**Your assignment**
Scan the listing below. Copy each line that contains "nothing".

━━━━━━━━

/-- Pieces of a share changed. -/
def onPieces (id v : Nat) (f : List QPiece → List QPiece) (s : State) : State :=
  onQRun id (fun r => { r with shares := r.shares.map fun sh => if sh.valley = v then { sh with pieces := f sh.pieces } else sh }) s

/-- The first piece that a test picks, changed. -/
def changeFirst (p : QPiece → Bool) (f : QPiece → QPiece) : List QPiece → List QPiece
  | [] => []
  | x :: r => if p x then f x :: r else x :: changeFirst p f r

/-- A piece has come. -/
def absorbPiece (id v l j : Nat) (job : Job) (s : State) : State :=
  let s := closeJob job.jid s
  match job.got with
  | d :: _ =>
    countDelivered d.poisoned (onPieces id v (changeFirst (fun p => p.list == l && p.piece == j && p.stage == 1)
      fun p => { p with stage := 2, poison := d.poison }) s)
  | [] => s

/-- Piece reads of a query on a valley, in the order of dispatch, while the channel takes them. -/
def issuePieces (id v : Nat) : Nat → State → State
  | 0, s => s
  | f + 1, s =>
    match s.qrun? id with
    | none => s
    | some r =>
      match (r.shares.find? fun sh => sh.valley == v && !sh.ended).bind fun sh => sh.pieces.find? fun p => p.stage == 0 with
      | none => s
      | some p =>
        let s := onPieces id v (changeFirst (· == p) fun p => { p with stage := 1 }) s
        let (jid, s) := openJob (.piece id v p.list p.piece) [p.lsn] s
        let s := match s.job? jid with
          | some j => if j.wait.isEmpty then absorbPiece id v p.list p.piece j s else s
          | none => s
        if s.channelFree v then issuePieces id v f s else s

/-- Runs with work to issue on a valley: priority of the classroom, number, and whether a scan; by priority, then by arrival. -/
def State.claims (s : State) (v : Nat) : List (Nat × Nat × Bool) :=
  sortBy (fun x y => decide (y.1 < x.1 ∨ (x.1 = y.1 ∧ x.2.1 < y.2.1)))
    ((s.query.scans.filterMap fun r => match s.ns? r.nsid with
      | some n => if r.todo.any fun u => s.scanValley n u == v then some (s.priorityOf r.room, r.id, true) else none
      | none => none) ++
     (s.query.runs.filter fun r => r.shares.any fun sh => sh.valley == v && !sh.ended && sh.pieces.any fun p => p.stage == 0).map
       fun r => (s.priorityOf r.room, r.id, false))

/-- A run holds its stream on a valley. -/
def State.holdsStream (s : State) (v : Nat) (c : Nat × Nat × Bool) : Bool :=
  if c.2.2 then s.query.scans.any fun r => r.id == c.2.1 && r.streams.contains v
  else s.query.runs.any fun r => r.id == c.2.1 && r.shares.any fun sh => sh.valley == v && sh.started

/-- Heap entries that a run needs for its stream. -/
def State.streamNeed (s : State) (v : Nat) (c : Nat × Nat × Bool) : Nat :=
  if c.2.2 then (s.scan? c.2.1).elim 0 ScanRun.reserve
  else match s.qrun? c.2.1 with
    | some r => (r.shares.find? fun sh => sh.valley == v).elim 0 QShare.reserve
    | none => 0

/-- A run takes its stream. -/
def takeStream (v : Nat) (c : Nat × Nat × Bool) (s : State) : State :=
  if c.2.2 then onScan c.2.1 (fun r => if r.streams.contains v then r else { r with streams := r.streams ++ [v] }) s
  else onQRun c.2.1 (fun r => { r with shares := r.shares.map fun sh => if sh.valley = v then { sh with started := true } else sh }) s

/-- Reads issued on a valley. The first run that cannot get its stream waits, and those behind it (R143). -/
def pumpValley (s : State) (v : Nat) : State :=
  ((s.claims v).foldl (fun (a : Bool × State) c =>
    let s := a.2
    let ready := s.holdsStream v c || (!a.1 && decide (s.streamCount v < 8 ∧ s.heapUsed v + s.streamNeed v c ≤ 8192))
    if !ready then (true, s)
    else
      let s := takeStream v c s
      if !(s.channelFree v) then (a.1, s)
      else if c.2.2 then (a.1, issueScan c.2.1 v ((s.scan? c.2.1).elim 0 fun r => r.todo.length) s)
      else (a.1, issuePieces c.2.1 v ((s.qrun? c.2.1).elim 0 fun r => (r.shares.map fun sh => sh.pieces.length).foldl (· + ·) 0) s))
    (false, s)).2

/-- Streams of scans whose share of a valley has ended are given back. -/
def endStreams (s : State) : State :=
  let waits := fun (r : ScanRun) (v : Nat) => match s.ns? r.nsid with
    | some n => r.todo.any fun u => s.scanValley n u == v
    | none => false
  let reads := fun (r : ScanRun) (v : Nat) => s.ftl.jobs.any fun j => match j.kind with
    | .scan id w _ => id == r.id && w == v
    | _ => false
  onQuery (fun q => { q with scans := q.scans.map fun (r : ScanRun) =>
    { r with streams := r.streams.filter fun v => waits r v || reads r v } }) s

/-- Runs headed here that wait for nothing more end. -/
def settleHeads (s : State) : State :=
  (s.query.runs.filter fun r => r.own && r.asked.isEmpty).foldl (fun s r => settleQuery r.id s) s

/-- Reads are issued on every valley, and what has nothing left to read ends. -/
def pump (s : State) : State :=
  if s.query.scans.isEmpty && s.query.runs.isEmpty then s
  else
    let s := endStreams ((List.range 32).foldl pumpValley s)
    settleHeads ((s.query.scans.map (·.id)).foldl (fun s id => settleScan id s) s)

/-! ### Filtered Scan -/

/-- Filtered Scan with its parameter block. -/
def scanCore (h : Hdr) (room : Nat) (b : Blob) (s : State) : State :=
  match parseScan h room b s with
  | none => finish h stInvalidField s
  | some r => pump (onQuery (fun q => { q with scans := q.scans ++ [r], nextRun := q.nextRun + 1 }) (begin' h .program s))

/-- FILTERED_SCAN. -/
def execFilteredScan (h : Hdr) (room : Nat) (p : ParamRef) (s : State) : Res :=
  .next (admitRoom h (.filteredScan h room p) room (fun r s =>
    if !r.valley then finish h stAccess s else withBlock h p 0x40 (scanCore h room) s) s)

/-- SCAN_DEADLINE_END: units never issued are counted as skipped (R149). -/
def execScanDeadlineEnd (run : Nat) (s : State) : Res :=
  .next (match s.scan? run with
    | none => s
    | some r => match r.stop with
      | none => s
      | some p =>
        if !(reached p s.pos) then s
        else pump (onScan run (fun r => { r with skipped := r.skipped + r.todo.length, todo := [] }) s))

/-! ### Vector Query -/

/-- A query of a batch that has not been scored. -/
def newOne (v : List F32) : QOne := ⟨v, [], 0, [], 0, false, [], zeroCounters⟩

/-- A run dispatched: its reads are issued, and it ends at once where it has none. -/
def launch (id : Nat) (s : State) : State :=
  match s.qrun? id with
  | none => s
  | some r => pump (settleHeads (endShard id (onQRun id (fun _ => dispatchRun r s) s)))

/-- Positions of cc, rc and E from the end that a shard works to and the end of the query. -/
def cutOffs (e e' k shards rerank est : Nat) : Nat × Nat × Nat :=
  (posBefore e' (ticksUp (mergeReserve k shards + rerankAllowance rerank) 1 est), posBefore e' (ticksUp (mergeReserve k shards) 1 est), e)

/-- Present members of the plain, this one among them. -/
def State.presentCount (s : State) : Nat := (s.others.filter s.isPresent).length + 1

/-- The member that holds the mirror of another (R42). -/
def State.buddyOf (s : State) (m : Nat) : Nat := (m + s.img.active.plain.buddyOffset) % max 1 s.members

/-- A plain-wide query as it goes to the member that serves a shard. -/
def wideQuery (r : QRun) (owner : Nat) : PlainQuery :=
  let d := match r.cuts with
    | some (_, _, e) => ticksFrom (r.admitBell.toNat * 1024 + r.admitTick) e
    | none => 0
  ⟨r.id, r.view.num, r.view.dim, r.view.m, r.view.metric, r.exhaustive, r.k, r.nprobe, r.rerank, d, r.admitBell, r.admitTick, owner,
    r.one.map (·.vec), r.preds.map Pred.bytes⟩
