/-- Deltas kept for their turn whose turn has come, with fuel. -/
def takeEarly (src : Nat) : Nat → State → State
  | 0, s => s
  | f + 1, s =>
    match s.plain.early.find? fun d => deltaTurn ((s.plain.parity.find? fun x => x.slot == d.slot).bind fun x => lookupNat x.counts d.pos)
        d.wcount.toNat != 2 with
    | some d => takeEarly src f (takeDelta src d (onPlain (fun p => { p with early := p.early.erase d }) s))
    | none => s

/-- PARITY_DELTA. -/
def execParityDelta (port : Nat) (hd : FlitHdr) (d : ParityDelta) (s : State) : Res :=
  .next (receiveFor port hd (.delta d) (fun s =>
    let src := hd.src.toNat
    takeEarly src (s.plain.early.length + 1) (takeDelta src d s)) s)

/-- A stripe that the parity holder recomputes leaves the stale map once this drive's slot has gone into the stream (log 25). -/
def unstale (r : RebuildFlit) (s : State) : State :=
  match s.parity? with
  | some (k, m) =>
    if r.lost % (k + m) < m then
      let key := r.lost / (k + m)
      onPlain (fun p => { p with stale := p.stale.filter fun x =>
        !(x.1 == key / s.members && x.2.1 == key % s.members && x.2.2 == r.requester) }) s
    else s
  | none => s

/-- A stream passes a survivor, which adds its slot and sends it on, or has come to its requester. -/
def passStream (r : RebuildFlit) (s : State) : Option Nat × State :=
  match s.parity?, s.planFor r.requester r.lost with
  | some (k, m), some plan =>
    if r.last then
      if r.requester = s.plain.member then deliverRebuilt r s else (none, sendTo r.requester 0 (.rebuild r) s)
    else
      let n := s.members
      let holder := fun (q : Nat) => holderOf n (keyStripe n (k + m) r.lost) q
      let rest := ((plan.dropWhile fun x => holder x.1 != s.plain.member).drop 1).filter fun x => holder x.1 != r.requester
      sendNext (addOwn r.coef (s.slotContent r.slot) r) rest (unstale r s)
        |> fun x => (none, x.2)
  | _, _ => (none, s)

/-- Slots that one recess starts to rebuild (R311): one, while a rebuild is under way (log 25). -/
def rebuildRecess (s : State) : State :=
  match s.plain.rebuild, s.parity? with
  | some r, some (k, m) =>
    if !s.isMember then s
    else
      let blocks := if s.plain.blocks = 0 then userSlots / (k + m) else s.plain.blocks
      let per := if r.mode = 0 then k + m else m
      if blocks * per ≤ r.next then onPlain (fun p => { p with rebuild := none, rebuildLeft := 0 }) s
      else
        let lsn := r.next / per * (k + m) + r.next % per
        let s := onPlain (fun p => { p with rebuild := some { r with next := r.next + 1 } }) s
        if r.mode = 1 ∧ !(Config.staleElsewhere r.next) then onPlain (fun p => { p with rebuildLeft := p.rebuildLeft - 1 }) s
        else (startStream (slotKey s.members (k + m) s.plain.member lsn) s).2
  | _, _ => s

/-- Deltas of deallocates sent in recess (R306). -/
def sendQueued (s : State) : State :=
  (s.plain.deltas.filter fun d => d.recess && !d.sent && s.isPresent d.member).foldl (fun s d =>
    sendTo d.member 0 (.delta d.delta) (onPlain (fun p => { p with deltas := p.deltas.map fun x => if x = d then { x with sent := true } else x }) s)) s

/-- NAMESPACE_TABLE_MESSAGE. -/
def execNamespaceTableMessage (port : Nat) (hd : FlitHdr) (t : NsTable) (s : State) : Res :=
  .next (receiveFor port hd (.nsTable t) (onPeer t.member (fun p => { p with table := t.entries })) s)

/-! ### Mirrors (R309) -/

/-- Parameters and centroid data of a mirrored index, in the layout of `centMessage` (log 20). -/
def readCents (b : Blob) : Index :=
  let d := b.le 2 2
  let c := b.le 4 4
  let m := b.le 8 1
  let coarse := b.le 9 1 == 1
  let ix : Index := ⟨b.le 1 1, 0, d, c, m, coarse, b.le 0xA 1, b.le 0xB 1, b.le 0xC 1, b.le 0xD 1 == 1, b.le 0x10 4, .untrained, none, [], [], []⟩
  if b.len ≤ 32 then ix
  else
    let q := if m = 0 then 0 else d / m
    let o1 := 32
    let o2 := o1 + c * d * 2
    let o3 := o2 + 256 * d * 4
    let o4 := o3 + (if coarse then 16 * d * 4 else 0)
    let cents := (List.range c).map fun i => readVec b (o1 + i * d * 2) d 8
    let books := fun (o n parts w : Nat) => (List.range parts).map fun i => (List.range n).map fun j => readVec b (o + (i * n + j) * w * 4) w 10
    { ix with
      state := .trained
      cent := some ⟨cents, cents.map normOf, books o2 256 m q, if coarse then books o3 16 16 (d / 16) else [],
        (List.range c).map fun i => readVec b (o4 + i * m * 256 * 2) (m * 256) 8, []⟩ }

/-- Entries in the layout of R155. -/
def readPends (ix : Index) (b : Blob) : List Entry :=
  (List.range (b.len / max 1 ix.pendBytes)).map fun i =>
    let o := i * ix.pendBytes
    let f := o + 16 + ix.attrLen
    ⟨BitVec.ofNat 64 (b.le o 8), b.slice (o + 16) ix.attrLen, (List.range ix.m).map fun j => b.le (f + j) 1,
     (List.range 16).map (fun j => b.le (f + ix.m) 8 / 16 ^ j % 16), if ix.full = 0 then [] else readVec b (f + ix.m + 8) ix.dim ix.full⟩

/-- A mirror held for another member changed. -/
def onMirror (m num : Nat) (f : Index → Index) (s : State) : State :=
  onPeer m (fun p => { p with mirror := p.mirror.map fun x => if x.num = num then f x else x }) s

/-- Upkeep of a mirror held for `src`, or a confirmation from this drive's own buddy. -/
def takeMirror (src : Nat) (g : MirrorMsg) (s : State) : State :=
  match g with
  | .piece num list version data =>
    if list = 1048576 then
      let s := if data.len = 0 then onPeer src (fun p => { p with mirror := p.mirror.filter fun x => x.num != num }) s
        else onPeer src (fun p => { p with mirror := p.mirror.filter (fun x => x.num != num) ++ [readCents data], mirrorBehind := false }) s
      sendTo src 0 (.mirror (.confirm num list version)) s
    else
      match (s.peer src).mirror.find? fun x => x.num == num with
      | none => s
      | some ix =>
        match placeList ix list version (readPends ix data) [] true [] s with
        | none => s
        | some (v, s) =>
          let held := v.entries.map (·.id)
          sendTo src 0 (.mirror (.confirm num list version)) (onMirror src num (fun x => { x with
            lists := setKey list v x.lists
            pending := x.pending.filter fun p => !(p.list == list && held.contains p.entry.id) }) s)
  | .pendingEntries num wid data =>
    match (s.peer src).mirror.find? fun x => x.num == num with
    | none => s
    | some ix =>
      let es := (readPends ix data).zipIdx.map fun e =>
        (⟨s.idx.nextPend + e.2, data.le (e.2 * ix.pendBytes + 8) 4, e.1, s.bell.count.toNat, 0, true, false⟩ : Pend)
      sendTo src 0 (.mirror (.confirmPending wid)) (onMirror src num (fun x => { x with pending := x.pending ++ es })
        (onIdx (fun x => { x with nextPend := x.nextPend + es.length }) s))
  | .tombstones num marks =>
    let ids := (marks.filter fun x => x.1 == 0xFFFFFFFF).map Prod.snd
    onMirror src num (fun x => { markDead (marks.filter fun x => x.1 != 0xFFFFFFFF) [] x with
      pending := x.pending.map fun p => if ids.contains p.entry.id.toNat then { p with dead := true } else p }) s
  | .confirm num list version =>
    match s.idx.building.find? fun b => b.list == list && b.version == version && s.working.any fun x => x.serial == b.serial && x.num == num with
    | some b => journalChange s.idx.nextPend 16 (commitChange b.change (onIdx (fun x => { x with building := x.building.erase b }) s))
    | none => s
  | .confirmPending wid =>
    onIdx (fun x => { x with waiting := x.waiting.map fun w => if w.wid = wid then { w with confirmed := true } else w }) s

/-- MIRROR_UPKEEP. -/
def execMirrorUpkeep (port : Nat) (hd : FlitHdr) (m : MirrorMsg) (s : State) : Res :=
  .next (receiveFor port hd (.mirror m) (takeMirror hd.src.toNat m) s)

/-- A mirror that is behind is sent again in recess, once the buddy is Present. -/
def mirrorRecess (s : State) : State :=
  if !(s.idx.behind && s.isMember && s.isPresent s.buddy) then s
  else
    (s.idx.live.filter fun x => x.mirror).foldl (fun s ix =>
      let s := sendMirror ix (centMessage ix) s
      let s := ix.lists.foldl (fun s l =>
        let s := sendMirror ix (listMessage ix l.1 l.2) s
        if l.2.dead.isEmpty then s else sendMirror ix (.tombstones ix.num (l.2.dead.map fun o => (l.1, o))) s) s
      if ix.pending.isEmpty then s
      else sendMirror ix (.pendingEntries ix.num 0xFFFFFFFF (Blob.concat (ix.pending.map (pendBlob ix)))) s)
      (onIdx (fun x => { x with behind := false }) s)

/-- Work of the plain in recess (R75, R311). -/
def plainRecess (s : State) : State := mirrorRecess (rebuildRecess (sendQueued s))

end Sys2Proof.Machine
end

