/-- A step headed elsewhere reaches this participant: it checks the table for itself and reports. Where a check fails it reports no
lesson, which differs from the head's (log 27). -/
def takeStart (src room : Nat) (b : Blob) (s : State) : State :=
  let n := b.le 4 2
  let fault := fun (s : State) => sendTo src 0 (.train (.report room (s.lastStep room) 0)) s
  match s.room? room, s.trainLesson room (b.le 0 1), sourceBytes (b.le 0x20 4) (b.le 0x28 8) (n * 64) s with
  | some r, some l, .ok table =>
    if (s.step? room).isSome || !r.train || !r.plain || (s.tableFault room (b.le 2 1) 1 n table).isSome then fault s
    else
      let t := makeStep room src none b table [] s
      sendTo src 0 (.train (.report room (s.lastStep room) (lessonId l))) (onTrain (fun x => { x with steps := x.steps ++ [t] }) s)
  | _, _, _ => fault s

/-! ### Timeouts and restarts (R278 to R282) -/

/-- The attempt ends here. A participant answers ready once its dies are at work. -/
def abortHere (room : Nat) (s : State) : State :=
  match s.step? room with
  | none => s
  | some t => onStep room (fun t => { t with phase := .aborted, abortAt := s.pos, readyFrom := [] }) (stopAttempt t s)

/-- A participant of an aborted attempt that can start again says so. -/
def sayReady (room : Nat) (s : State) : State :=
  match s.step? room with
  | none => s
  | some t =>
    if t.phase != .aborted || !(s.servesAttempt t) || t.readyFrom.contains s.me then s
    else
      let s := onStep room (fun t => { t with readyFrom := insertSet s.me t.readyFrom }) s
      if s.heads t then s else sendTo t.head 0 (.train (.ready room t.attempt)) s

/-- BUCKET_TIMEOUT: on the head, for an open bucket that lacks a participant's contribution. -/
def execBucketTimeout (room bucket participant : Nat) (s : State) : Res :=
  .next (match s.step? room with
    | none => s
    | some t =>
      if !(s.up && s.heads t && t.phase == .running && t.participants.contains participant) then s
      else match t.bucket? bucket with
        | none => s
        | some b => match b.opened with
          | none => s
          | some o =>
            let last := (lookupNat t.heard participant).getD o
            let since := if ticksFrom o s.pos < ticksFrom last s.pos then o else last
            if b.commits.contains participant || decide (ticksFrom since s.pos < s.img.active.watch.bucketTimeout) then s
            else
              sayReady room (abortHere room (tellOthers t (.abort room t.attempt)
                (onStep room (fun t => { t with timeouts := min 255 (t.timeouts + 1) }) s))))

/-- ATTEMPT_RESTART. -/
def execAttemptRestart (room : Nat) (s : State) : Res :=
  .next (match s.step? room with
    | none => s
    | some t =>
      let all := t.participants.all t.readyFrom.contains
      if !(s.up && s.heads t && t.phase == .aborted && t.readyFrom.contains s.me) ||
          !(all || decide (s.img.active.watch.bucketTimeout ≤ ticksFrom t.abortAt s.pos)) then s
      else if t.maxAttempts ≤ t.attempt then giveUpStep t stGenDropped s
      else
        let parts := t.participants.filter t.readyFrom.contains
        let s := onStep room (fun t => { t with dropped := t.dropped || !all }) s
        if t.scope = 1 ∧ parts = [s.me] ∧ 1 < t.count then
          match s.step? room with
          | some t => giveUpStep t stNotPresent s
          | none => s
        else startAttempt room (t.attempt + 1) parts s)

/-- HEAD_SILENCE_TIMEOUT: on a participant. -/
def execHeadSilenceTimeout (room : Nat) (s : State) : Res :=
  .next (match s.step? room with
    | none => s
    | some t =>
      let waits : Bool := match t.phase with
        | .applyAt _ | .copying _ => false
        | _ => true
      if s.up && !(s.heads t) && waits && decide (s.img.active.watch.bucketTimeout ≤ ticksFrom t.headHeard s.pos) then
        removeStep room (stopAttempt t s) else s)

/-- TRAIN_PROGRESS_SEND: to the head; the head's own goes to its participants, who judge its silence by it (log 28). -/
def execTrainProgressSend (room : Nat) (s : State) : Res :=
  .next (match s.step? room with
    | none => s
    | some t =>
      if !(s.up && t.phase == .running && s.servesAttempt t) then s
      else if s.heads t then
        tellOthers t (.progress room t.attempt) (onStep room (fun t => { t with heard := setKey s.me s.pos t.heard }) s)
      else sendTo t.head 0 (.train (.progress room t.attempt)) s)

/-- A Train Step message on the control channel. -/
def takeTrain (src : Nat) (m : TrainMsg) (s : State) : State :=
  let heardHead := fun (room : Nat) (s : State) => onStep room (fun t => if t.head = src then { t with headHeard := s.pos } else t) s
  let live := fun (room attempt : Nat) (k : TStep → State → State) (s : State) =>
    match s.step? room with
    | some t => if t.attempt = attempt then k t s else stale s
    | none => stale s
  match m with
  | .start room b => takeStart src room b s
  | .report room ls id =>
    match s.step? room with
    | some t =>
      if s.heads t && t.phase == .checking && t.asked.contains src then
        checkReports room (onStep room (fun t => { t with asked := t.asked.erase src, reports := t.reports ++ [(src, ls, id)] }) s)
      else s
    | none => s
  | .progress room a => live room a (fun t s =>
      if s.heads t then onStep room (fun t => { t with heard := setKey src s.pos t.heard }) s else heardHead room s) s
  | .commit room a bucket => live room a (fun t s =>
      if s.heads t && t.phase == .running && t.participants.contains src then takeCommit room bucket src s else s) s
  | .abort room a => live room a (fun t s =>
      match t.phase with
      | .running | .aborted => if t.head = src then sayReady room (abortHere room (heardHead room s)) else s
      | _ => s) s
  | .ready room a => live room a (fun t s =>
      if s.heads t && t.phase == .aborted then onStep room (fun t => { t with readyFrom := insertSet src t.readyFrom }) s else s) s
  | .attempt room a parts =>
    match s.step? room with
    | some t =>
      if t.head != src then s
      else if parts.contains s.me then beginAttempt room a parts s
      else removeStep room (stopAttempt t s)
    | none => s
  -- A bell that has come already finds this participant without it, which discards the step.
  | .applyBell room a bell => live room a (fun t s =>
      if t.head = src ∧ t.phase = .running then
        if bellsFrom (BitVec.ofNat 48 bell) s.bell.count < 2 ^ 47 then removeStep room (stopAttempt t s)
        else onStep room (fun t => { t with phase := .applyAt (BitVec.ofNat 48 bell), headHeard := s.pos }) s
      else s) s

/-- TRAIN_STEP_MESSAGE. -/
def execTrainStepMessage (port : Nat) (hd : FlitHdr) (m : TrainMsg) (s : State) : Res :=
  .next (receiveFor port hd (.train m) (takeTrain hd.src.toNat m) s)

━━━━━━━━

**Task output**
/-- Runs headed here that wait for nothing more end. -/
/-- Reads are issued on every valley, and what has nothing left to read ends. -/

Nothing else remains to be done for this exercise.